▸ Exercise details:
Below are some records. Reproduce them exactly from their first line through the line with "DEFINITION. The statements", inclusive.

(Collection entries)
-- ==== Sys2Proof/Certificates/Slice0/Obligations.lean ====
section
/-! DEFINITION. The statements about this model. Those about one instruction hold outside sessions and single steps (`Plain`), for a
bundle that passes the checks of R124 (`Issues`), in every form of the instruction: `x` holds the prefixes, the operand fields are those
of the repeat about to execute. -/

open Sys2Proof Sys2Proof.Machine Sys2Proof.Safety

/-! ### Scalar instructions -/

/-- SADD, SSUB and SMUL wrap modulo 2^64; SMULH gives the high half of the signed product; the logical operations act bit by bit; shifts
multiply and divide by a power of two, by bits [5:0] of b alone (R143, R445). -/
def Obligations.ScalarArithmetic : Prop := ∀ (x : Pre) (d a b : Reg),
  SetsScalar (.sadd x d a b) x (opRRR x 2 0 d a b) (fun r s => BitVec.ofNat 64 ((s.readS r.a).toNat + (s.srcS x r.b).toNat)) ∧
  SetsScalar (.ssub x d a b) x (opRRR x 2 1 d a b) (fun r s => BitVec.ofInt 64 ((s.readS r.a).toInt - (s.srcS x r.b).toInt)) ∧
  SetsScalar (.smul x d a b) x (opRRR x 2 2 d a b) (fun r s => BitVec.ofNat 64 ((s.readS r.a).toNat * (s.srcS x r.b).toNat)) ∧
  SetsScalar (.smulh x d a b) x (opRRR x 2 3 d a b) (fun r s => BitVec.ofInt 64 ((s.readS r.a).toInt * (s.srcS x r.b).toInt / 2 ^ 64)) ∧
  SetsScalar (.sand x d a b) x (opRRR x 2 4 d a b) (fun r s => BitVec.ofNat 64 ((s.readS r.a).toNat &&& (s.srcS x r.b).toNat)) ∧
  SetsScalar (.sor x d a b) x (opRRR x 2 5 d a b) (fun r s => BitVec.ofNat 64 ((s.readS r.a).toNat ||| (s.srcS x r.b).toNat)) ∧
  SetsScalar (.sxor x d a b) x (opRRR x 2 6 d a b) (fun r s => BitVec.ofNat 64 ((s.readS r.a).toNat ^^^ (s.srcS x r.b).toNat)) ∧
  SetsScalar (.sshl x d a b) x (opRRR x 2 7 d a b) (fun r s => BitVec.ofNat 64 ((s.readS r.a).toNat * 2 ^ ((s.srcS x r.b).toNat % 64))) ∧
  SetsScalar (.sshr x d a b) x (opRRR x 2 8 d a b) (fun r s => BitVec.ofNat 64 ((s.readS r.a).toNat / 2 ^ ((s.srcS x r.b).toNat % 64))) ∧
  SetsScalar (.ssra x d a b) x (opRRR x 2 9 d a b) (fun r s => BitVec.ofInt 64 ((s.readS r.a).toInt / 2 ^ ((s.srcS x r.b).toNat % 64)))

/-- Minima and maxima, signed and unsigned; SSEL chooses by the old d; SMOV copies b; SCLZ counts the zero bits above the highest set bit, SPOP
the set bits; SSEXT extends the low n + 1 bits by their sign; SBFX takes w bits from bit lo up (R445). -/
def Obligations.ScalarSelectBits : Prop := ∀ (x : Pre) (d a b : Reg),
  SetsScalar (.smin x d a b) x (opRRR x 2 10 d a b) (fun r s => BitVec.ofInt 64 (min (s.readS r.a).toInt (s.srcS x r.b).toInt)) ∧
  SetsScalar (.smax x d a b) x (opRRR x 2 11 d a b) (fun r s => BitVec.ofInt 64 (max (s.readS r.a).toInt (s.srcS x r.b).toInt)) ∧
  SetsScalar (.sminn x d a b) x (opRRR x 2 12 d a b) (fun r s => BitVec.ofNat 64 (min (s.readS r.a).toNat (s.srcS x r.b).toNat)) ∧
  SetsScalar (.smaxn x d a b) x (opRRR x 2 13 d a b) (fun r s => BitVec.ofNat 64 (max (s.readS r.a).toNat (s.srcS x r.b).toNat)) ∧
  SetsScalar (.ssel x d a b) x { opRRR x 2 14 d a b with flds := [⟨.d, .s, .rw, d⟩, ⟨.a, .s, .rd, a⟩, ⟨.b, .s, .rd, b⟩] }
    (fun r s => if s.readS r.d = 0 then s.srcS x r.b else s.readS r.a) ∧
  SetsScalar (.smov x d b) x { opRRR x 2 15 d 0 b with flds := [⟨.d, .s, .wr, d⟩, ⟨.b, .s, .rd, b⟩] } (fun r s => s.srcS x r.b) ∧
  SetsScalar (.sclz x d a) x (opRRZ x 3 4 d a) (fun r s => BitVec.ofNat 64 (if s.readS r.a = 0 then 64 else 63 - (s.readS r.a).toNat.log2)) ∧
  SetsScalar (.spop x d a) x (opRRZ x 3 5 d a)
    (fun r s => BitVec.ofNat 64 ((List.range 64).countP fun i => (s.readS r.a).toNat / 2 ^ i % 2 = 1)) ∧
  SetsScalar (.ssext x d a b) x (opRRR x 3 6 d a b)
    (fun r s => let n := (s.srcS x r.b).toNat % 64 + 1
      BitVec.ofInt 64 (((s.readS r.a).toNat : Int).bmod (2 ^ n))) ∧
  SetsScalar (.sbfx x d a b) x (opRRR x 3 7 d a b)
    (fun r s => BitVec.ofNat 64 ((s.readS r.a).toNat / 2 ^ ((s.srcS x r.b).toNat % 64) % 2 ^ ((s.srcS x r.b).toNat / 256 % 64 + 1)))
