/-- SEALIN of one byte to an enclave and to none; REKEY at a page of the region and at another; ATTEST with leaves left and none. -/
theorem test_meets_enclaves :
    (let s := sT sEncl [0x309, 0x3000, 0x10000, 1]
     Commanded s 1 0x1000 [] ∧ WellPut s 1 0x1000 9 3 3 ∧ (s.ctx 3).encl = true ∧ s.devSpot 3 0x10000 .w = (.loc 0x200000 0 true, s) ∧ (wordOf s 0x1000 2).toNat % 65536 + (wordOf s 0x1000 3).toNat ≤ 65536 ∧
     ∀ b : Byte, ∃ m, ∀ z, Memory.byte m z =
       (List.range (wordOf s 0x1000 3).toNat).foldl (fun f i => putBytes (s.locPlus 0x200000 i) [[b].getD i 0] f) (Memory.byte s.mem) z) ∧
    (let s := sT sW [0x109, 0x3000, 0x10000, 1]; WellPut s 1 0x1000 9 3 1 ∧ (s.ctx 1).encl = false) ∧
    (let s := sT sEncl [0x30A, 0x10000]; WellPut s 1 0x1000 10 1 3 ∧ (s.devWalk 3 (wordOf s 0x1000 1)).1 = .leaf { ctx := 3, base := 0x10000, size := 65536, pte := 0x200F01 }) ∧
    (let s := sT sEncl [0x30A, 0x20000]; WellPut s 1 0x1000 10 1 3 ∧ (s.devWalk 3 (wordOf s 0x1000 1)).1 = .leaf { ctx := 3, base := 0x20000, size := 65536, pte := 0x210E03 }) ∧
    (let s := sT sEncl [0x30B, 0x2000, 0x3000]; Commanded s 1 0x1000 [] ∧ WellPut s 1 0x1000 11 2 3 ∧ s.hub.reports < 2 ^ 20 ∧ 2 ^ 20 ≤ ({ s.hub with reports := 2 ^ 20 }).reports) := by
  refine ⟨⟨commanded_of (by decide +kernel), wellPut_of (by decide +kernel), by decide +kernel, by decide +kernel, by decide +kernel, ?_⟩, ⟨wellPut_of (by decide +kernel), by decide +kernel⟩,
    ⟨wellPut_of (by decide +kernel), by decide +kernel⟩, ⟨wellPut_of (by decide +kernel), by decide +kernel⟩, commanded_of (by decide +kernel), wellPut_of (by decide +kernel), by decide +kernel⟩
  intro b
  have h1 : (wordOf (sT sEncl [0x309, 0x3000, 0x10000, 1]) 0x1000 3).toNat = 1 := by decide +kernel
  have h2 : (sT sEncl [0x309, 0x3000, 0x10000, 1]).locPlus 0x200000 0 = 0x200000 := by decide +kernel
  have hw : (sT sEncl [0x309, 0x3000, 0x10000, 1]).mem.wf = true := by decide +kernel
  refine ⟨Memory.setBytes (sT sEncl [0x309, 0x3000, 0x10000, 1]).mem 0x200000 [b], fun z => ?_⟩
  rw [h1]
  simp only [List.range_one, List.foldl_cons, List.foldl_nil, h2, putBytes, List.getD_cons_zero, List.length_singleton]
  by_cases e : z = 0x200000
  · subst e; simpa using Memory.byte_setBytes_in (i := 0) [b] hw (by simp)
  · rw [if_neg (by omega)]; exact Memory.byte_setBytes_out [b] hw (by simp; omega)
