-- ==== Sys2Proof/Config.lean ====
section
/-! DEFINITION. What an implementation fixes: the four parameters of an instance (R6, R8, R9), the default instance, and the one free value. -/

namespace Sys2Proof

/-- `POLICY`: what `Observe` does when the total reaches the ceiling (R8). -/
inductive Policy where
  | freeze
  | renormalize
  deriving DecidableEq, Repr

/-- The parameter set of an instance, constant for its life (R6, R8, R9). -/
structure Params where
  /-- `CODE_BITS`, the width of `LOW`, `HIGH` and `VALUE` -/
  codeBits : Nat
  /-- `FREQ_BITS`, the width of a table word -/
  freqBits : Nat
  /-- `PEND_BITS`, the width of `PENDING` -/
  pendBits : Nat
  /-- `POLICY` -/
  policy : Policy
  deriving DecidableEq, Repr

/-- The default instance: `CODE_BITS = 32`, `FREQ_BITS = 16`, `PEND_BITS = 32`,
`POLICY = RENORMALIZE` (R6, R8, R9; D4, D6, D10). -/
def Params.default : Params := ⟨32, 16, 32, .renormalize⟩

/-- DESIGN CHOICE (log 7). What the 8-bit field of `CONFIG` that starts at bit `pos` reads when its
parameter `n` is above 255 and so does not fit it. Such a set is not valid (R7 (c) to (e)), its
instance stays in `FAULT` mode, and the spec states no value for the field: a FREE VALUE. -/
opaque Config.unfitField (pos n : Nat) : BitVec 8

end Sys2Proof
end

▸ Solution to this task:
-- ==== Sys2Proof/Certificates/Slice0/Obligations.lean ====
section
/-! DEFINITION. The statements about this model. Those about one instruction hold outside sessions and single steps (`Plain`), for a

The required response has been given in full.